Stored data:
::::

-- ==== Sys2Proof/Tests/Slice0.lean ====
section
/-! SUPPORT. Small tests: ill-formed terms that the checks refuse, words written out bit by bit from the encodings of
spec/04_encoding.md, and for each statement of Certificates/Slice0 a concrete state that meets its hypotheses. Expected
values come from the spec's tables and examples, or from hand calculation. -/

namespace Sys2Proof.Tests

set_option Elab.async false

open Sys2Proof.Machine

/-! ## Small states -/

/-- Group 0 of one placed launch stands before a scalar word. -/
def g0 : State := State.reset.withFetchWord 32 0

/-- The base-die core of slice 0 stands before a scalar word. -/
def b0 : State := State.reset.withFetchWord 32 (0x50 * 2 ^ 25)

/-- Group 0 stands before a lane word, the head of its lane queue. -/
def l0 : State := State.reset.withFetchWord 96 0

/-- A bank run of the base-die core of slice 0 stands before a bank word. -/
def k0 : State := State.reset.withFetchWord 96 (0x3c0 * 2 ^ 86)

/-- `s` with register `r` of group 0 holding `v`. -/
def withS (s : State) (r : Nat) (v : Word64) : State := s.setSreg (.group 0) r v

/-- `s` with group 0 changed. -/
def withG (s : State) (f : Group → Group) : State := s.modGroup 0 f

/-- `s` with every group changed. -/
def mapG (s : State) (f : Group → Group) : State := { s with groups := s.groups.map (fun p => (p.1, f p.2)) }

/-- `s` with the placed page in the core's TLB. -/
def withTlb (s : State) : State :=
  s.modCore 0 (fun c => { c with tlb := [{ world := 1, vpn := 1, frame := 0x10000, w := true, x := true }] })

/-- `s` with groups 0 and 1 as a converged pair. -/
def paired (s : State) : State :=
  let g := s.group 0
  { s with groups := [(0, { g with twin := true }), (1, { g with twin := true, grpid := 1 })] }

/-- What a step leaves, if it ends in a next state. -/
def after (o : Out) (p : State → Bool) : Bool :=
  match o with
  | .next t => p t
  | _ => false

/-! ## When a word takes its effect -/

/-- The conditions of `State.scalarGo` for a group, as a test. -/
def goB (s : State) (gid : Nat) (k : Kinds) (i : Instr) : Bool :=
  s.running == some (.group gid) && k.allow (.group gid) && fieldOk i && s.live gid && (s.scalarHeld gid i).isNone

theorem go_group {s : State} {gid : Nat} {k : Kinds} {i : Instr} (h : goB s gid k i = true) :
    s.scalarGo (.group gid) k i := by
  simp only [goB, Bool.and_eq_true, beq_iff_eq, Option.isNone_iff_eq_none] at h
  refine ⟨h.1.1.1.1, h.1.1.1.2, h.1.1.2, ?_⟩
  intro g e
  cases e
  exact ⟨h.1.2, h.2⟩

theorem go_groups {l : List (State × Kinds × Instr)} (h : ∀ p ∈ l, goB p.1 0 p.2.1 p.2.2 = true) :
    ∀ p ∈ l, p.1.scalarGo (.group 0) p.2.1 p.2.2 := fun p m => go_group (h p m)

theorem go_bdc {s : State} {sl : Nat} {k : Kinds} {i : Instr}
    (h : (s.running == some (.bdc sl) && k.allow (.bdc sl) && fieldOk i) = true) : s.scalarGo (.bdc sl) k i := by
  simp only [Bool.and_eq_true, beq_iff_eq] at h
  refine ⟨h.1.1, h.1.2, h.2, ?_⟩
  intro g e
  cases e

/-- The words of the base-die core of slice 0 go, for each state of a list. -/
theorem go_bdcs {l : List (State × Instr)}
    (h : ∀ p ∈ l, (p.1.running == some (.bdc 0) && Kinds.baseOnly.allow (.bdc 0) && fieldOk p.2) = true) :
    ∀ p ∈ l, p.1.scalarGo (.bdc 0) .baseOnly p.2 := fun p m => go_bdc (h p m)

/-- The conditions of `State.laneGo`, as a test; `hurtIn` looks at lane numbers below 64 only. -/
def hitB (s : State) (gid va : Nat) (k : AccKind) (pa : Nat) (w : Bool) : Bool :=
  match s.xlateHit (s.coreOf gid) (s.worldOf gid) va k with
  | some (.ok p v _) => p == pa && v == w
  | _ => false

theorem hits_of {s : State} {gid va pa : Nat} {k : AccKind} {w : Bool} (h : hitB s gid va k pa w = true) :
    s.hits gid va k pa w := by
  unfold hitB at h
  split at h
  · rename_i p v x e
    simp only [Bool.and_eq_true, beq_iff_eq] at h
    exact ⟨x, by rw [e, h.1, h.2]⟩
  · cases h

theorem clean_of {s : State} {cs : List Nat}
    (h : (cs.all (fun c => (s.core c).wbuf.isEmpty && (s.core c).dirtySectors.isEmpty)) = true) : s.coresClean cs := by
  intro c hc
  have := List.all_eq_true.mp h c hc
  simpa [List.isEmpty_iff] using this

theorem cmd_free {s : State} {w : Nat} {p : Bool} (h : s.cmdif.wbusy = false ∧ s.cmdif.wslice = none ∧ 1 ≤ w ∧ w ≤ 63 ∧
    (s.world w).present = p) : s.cmdFree w p := h

theorem row_free {s : State} {w pa : Nat} (h : pa < deviceBytes ∧ (s.slice (sliceOfPa pa)).forward = false ∧
    tabFind s.turn (sectorOf pa) = none ∧ tabFind s.l2 (sectorOf pa) = none ∧ s.cachedInL2 w pa = false ∧
    s.homeBusy w pa true = false ∧ s.portAccepts w pa = true ∧ s.rowOk pa = true ∧ s.rowCounter pa ≠ 2 ^ 56 - 1) :
    s.reachesRow w pa := h

theorem lane_free {s : State} {gid : Nat} {i : Instr} (h : (s.group gid).vregPending i = none ∧
    s.svalPending gid i = none ∧ s.arrayPending gid i = false) : s.laneFree gid i := h

/-- An entry that a table lists, or the default, has what every entry and the default have. -/
theorem tabGet_all {α : Type} {d : α} {t : Tab α} {f : α → Bool} (h : (f d && t.all (fun p => f p.2)) = true) (k : Nat) :
    f (tabGet d t k) = true := by
  simp only [Bool.and_eq_true, List.all_eq_true] at h
  induction t with
  | nil => exact h.1
  | cons p t ih =>
    simp only [tabGet, tabFind]
    by_cases e : k = p.1
    · simp [e, h.2 p (by simp)]
    · simpa [e, tabGet] using ih ⟨h.1, fun x hx => h.2 x (by simp [hx])⟩

/-- No world of the state has L2 granules, and no slice forwards. -/
theorem plain_of {s : State}
    (h : (s.worlds.all (fun p => p.2.l2gran.isEmpty) && s.slices.all (fun p => !p.2.forward)) = true) :
    (∀ x v, s.cachedInL2 v x = false) ∧ ∀ sl, (s.slice sl).forward = false := by
  simp only [Bool.and_eq_true] at h
  refine ⟨fun x v => ?_, fun sl => ?_⟩
  · have a : (s.world v).l2gran.isEmpty = true :=
      tabGet_all (f := fun w : World => w.l2gran.isEmpty) (by simpa using h.1) v
    rw [List.isEmpty_iff] at a
    simp [State.cachedInL2, a, tabGet, tabFind]
  · have a : (!(s.slice sl).forward) = true :=
      tabGet_all (f := fun v : Slice => !v.forward) (by simpa using h.2) sl
    simpa using a

/-! ## Scalar statements -/

theorem test_hyps_ScalarRegisterForms :
    g0.scalarGo (.group 0) .both (.add 1 2 3) ∧ b0.scalarGo (.bdc 0) .both (.lea 63 62 61 7) :=
  ⟨go_group (by decide +kernel), go_bdc (by decide +kernel)⟩

theorem test_hyps_DivisionEdges :
    let s := withS (withS g0 8 (BitVec.ofInt 64 (-7))) 9 2
    s.scalarGo (.group 0) .both (.divn 7 8 9) ∧ s.scalarGo (.group 0) .both (.div 7 8 9) ∧
      s.scalarGo (.group 0) .both (.rem 7 8 9) ∧ s.sreg (.group 0) 8 = BitVec.ofInt 64 (-7) ∧
      s.sreg (.group 0) 9 = 2 :=
  ⟨go_group (by decide +kernel), go_group (by decide +kernel), go_group (by decide +kernel), by decide +kernel⟩

theorem test_hyps_ScalarImmediateForms :
    g0.scalarGo (.group 0) .both (.addi 1 2 (-4096)) ∧ g0.scalarGo (.group 0) .both (.sari 1 2 63) ∧
      g0.scalarGo (.group 0) .both (.lpc 1 0x7ffff) :=
  ⟨go_group (by decide +kernel), go_group (by decide +kernel), go_group (by decide +kernel)⟩

theorem test_hyps_ScalarBranches :
    (∀ word ∈ ([(g0, .both, .beq 1 2 (-1)), (g0, .both, .call 5), (g0, .both, .nop),
        (g0, .both, .yield)] : List (State × Kinds × Instr)), word.1.scalarGo (.group 0) word.2.1 word.2.2) ∧
      b0.scalarGo (.bdc 0) .both .yield :=
  ⟨go_groups (by decide +kernel), go_bdc (by decide +kernel)⟩

theorem test_hyps_ReturnToRegister :
    (withS g0 5 0x10008).scalarGo (.group 0) .both (.ret 5) ∧
      (withS g0 5 0x10009).scalarGo (.group 0) .both (.ret 5) ∧
      ((withS g0 5 0x10008).sreg (.group 0) 5).toNat % 4 = 0 ∧
      ((withS g0 5 0x10009).sreg (.group 0) 5).toNat % 4 ≠ 0 :=
  ⟨go_group (by decide +kernel), go_group (by decide +kernel), by decide +kernel⟩

/-- An access of the constant path and one of the load/store path in the placed page. -/
theorem test_hyps_ScalarMemoryForms_group :
    let s := withTlb (withS g0 2 0x1e000)
    (s.sreg (.group 0) 2 + BitVec.ofInt 64 (8 * (1 : BitVec 13).toInt)).toNat = 0x1e008 ∧
      s.scalarGo (.group 0) .both (.sld 1 2 1) ∧ s.scalarGo (.group 0) .both (.sst 2 3 1) ∧
      (s.group 0).room .const ∧ (s.group 0).room .ls ∧ s.hits 0 0x1e008 .read 0x1e008 true ∧
      s.hits 0 0x1e008 .write 0x1e008 true := by
  refine ⟨by decide +kernel, go_group (by decide +kernel), go_group (by decide +kernel), ⟨by decide +kernel, ?_⟩,
    ⟨by decide +kernel, ?_⟩, hits_of (by decide +kernel), hits_of (by decide +kernel)⟩ <;> decide +kernel

/-- The constant segment of the placed launch: base 0x1E000, 4 KiB; its last 8 bytes. -/
theorem test_hyps_ScalarMemoryForms_const :
    let s := withTlb (withS g0 2 0xff8)
    s.scalarGo (.group 0) .both (.sldk 1 2 0) ∧ s.hits 0 0x1eff8 .read 0x1eff8 true ∧
      (s.sreg (.group 0) 2 + BitVec.ofInt 64 (8 * (0 : BitVec 13).toInt)).toInt = 0xff8 ∧
      (s.launchOf 0).constBase = 0x1e000 ∧ 0xff8 + 8 ≤ (s.headerOf 0).constSize :=
  ⟨go_group (by decide +kernel), hits_of (by decide +kernel), by decide +kernel⟩

/-- The last 8 bytes of a local store, and a constant segment of 8 bytes. -/
theorem test_hyps_ScalarMemoryForms_bdc :
    let s := b0.setSreg (.bdc 0) 2 0xfff8
    let u := b0.modBdc 0 (fun c => { c with constBase := 64, constSize := 8 })
    s.scalarGo (.bdc 0) .both (.sld 1 2 0) ∧ s.scalarGo (.bdc 0) .both (.sst 2 3 0) ∧
      u.scalarGo (.bdc 0) .both (.sldk 1 0 0) ∧
      (s.sreg (.bdc 0) 2 + BitVec.ofInt 64 (8 * (0 : BitVec 13).toInt)).toNat = 0xfff8 ∧
      ((u.bdc 0).constBase + 0) % 8 = 0 ∧ 0 + 8 ≤ (u.bdc 0).constSize :=
  ⟨go_bdc (by decide +kernel), go_bdc (by decide +kernel), go_bdc (by decide +kernel), by decide +kernel⟩
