-- ==== Sys2Proof/Decode.lean ====
section
/-! DEFINITION. The command a word spells by the opcode table's bits. No row of spec/opcode_table.json gives bits (every
"fields" list there is empty and no row has a "fixed" part), so no word spells a command. The byte layouts of the host
link's frames are read in Machine/HostLink.lean, where HOST_FRAME_END takes them. -/

namespace Sys2Proof

/-- The command that the first `nbits` bits of a word spell by the table: none, for no row gives bits (log 36). -/
def decodeTableWord (_nbits _w : Nat) : Option Instr := none

end Sys2Proof
end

::::

Your assignment:
Reproduce the entries above exactly, but only the lines between the line holding "(s.sreg (.bdc 0)" and the line holding "gives bits (every", inclusive.

Reply:
      (s.sreg (.bdc 0) 2 + BitVec.ofInt 64 (8 * (0 : BitVec 13).toInt)).toNat = 0xfff8 ∧
      ((u.bdc 0).constBase + 0) % 8 = 0 ∧ 0 + 8 ≤ (u.bdc 0).constSize :=
  ⟨go_bdc (by decide +kernel), go_bdc (by decide +kernel), go_bdc (by decide +kernel), by decide +kernel⟩
-- ==== Sys2Proof/Decode.lean ====
section
/-! DEFINITION. The command a word spells by the opcode table's bits. No row of spec/opcode_table.json gives bits (every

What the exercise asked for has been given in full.